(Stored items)
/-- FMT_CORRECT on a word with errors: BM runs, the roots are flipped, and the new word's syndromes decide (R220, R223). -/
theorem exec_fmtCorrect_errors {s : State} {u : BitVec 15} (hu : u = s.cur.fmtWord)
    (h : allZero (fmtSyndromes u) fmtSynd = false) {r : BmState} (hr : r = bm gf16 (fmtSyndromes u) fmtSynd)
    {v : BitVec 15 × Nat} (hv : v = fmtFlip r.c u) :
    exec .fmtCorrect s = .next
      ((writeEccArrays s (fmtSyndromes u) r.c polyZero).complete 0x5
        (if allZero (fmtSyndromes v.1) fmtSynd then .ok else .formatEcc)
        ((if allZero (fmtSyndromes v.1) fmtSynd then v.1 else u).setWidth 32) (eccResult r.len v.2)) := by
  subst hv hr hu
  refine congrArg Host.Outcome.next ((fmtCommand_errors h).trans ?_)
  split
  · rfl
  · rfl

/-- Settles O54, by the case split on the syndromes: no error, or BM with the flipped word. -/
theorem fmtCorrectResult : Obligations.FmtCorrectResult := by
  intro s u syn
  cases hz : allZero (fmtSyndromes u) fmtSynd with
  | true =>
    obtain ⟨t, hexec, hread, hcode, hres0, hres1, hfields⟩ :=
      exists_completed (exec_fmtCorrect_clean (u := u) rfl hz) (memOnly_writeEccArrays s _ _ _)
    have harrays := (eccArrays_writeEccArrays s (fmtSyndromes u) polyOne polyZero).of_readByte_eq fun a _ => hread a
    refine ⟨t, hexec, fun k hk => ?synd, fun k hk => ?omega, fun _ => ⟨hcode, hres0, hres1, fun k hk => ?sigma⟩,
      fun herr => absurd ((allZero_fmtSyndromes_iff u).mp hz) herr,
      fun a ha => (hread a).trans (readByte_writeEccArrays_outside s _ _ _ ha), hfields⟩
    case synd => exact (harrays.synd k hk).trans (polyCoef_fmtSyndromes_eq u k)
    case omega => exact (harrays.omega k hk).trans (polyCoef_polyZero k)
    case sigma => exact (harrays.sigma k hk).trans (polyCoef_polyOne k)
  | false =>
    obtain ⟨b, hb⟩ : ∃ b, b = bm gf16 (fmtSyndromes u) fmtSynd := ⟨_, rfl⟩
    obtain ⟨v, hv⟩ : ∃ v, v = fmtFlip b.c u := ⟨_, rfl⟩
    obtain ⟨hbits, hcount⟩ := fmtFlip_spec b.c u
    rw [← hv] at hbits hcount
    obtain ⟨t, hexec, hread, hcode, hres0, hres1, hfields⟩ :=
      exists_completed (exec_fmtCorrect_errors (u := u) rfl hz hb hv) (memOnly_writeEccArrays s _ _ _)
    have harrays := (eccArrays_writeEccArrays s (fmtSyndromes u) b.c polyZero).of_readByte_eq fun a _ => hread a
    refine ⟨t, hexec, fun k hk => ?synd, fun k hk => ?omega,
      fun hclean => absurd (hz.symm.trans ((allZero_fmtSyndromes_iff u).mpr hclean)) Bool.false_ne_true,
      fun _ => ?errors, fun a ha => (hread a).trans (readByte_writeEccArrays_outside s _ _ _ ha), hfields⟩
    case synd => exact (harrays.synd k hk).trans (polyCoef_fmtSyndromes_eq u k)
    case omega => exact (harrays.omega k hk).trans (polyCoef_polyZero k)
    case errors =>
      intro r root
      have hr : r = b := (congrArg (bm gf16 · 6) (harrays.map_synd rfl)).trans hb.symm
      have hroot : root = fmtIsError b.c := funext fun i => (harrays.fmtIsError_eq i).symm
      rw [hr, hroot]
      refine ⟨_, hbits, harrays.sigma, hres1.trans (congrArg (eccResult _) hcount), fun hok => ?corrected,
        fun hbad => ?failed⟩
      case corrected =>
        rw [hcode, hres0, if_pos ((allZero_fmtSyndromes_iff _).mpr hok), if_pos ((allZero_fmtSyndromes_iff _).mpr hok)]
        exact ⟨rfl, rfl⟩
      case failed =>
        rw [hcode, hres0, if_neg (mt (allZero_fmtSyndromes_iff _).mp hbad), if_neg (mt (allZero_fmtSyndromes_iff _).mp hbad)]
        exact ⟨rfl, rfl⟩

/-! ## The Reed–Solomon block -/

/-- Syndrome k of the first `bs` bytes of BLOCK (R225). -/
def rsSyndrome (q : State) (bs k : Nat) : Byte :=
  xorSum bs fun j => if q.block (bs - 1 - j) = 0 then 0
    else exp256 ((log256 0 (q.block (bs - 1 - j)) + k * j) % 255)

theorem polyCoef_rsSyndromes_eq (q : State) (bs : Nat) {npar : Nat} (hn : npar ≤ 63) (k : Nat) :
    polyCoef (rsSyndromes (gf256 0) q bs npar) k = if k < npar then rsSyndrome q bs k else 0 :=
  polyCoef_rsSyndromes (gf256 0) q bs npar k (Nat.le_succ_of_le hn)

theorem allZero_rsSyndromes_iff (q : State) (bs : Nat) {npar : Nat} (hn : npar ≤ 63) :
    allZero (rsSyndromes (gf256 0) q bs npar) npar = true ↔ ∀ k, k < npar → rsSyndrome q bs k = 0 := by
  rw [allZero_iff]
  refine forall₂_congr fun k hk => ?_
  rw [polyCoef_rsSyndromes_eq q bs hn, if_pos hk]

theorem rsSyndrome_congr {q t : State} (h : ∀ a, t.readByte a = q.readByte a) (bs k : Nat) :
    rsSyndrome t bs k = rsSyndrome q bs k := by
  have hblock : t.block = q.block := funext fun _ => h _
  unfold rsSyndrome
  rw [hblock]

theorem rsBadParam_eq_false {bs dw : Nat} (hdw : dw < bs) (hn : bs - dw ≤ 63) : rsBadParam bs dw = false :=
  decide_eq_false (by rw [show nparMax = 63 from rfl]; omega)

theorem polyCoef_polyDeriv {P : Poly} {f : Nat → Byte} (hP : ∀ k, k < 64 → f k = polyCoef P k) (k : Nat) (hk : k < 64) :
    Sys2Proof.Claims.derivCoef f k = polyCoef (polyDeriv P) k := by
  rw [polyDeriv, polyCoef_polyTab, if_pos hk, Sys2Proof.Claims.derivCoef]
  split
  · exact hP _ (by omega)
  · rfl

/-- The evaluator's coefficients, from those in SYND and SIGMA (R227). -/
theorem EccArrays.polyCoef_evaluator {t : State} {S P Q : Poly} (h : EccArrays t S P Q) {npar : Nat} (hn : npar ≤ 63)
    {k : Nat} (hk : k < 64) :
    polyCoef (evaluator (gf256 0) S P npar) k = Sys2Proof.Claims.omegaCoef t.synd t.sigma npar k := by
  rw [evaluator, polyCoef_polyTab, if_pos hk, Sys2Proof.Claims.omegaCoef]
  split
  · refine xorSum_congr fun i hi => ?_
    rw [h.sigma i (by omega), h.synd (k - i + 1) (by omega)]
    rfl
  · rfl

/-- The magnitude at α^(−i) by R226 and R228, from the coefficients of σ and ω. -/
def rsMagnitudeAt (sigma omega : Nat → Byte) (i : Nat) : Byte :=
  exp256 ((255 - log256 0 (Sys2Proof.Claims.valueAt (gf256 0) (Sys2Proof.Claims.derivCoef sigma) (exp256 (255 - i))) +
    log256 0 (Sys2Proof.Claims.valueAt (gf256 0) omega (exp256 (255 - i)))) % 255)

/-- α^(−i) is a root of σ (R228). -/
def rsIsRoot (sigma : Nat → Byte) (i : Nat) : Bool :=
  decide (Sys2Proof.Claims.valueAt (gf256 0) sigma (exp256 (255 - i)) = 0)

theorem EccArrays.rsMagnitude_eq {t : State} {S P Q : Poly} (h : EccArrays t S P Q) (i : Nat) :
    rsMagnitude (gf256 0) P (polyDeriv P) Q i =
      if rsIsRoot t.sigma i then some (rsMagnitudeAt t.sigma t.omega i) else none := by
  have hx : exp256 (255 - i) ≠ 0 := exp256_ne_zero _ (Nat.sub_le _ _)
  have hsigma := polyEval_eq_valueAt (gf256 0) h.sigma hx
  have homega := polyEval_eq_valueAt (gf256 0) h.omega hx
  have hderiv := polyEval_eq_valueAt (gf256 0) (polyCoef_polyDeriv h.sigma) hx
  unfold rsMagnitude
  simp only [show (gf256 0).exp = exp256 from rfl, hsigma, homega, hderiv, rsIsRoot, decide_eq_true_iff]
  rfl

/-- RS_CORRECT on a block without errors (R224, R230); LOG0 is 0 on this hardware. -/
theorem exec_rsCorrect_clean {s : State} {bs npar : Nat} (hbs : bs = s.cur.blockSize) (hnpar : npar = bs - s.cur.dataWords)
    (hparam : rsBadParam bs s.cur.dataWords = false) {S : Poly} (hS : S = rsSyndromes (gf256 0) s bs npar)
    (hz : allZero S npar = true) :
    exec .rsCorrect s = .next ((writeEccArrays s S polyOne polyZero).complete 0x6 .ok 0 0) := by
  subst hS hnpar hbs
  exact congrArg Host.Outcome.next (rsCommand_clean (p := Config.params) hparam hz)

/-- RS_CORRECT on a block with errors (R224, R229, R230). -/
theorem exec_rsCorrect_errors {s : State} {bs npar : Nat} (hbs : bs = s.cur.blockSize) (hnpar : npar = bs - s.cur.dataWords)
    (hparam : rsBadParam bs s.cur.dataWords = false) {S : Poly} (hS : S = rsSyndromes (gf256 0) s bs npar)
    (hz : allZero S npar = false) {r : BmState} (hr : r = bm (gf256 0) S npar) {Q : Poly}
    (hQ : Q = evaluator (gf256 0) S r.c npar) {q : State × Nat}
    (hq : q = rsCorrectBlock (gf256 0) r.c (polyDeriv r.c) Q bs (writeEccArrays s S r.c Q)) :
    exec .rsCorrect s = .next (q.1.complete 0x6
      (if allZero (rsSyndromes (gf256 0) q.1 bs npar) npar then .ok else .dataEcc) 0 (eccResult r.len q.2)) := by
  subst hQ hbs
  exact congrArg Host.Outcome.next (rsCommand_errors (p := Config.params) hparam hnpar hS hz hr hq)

PROBLEM TO WORK ON
When a line contains the string "hnpar", copy it from the records.

REPLY
theorem exec_rsCorrect_clean {s : State} {bs npar : Nat} (hbs : bs = s.cur.blockSize) (hnpar : npar = bs - s.cur.dataWords)
  subst hS hnpar hbs
theorem exec_rsCorrect_errors {s : State} {bs npar : Nat} (hbs : bs = s.cur.blockSize) (hnpar : npar = bs - s.cur.dataWords)
  exact congrArg Host.Outcome.next (rsCommand_errors (p := Config.params) hparam hnpar hS hz hr hq)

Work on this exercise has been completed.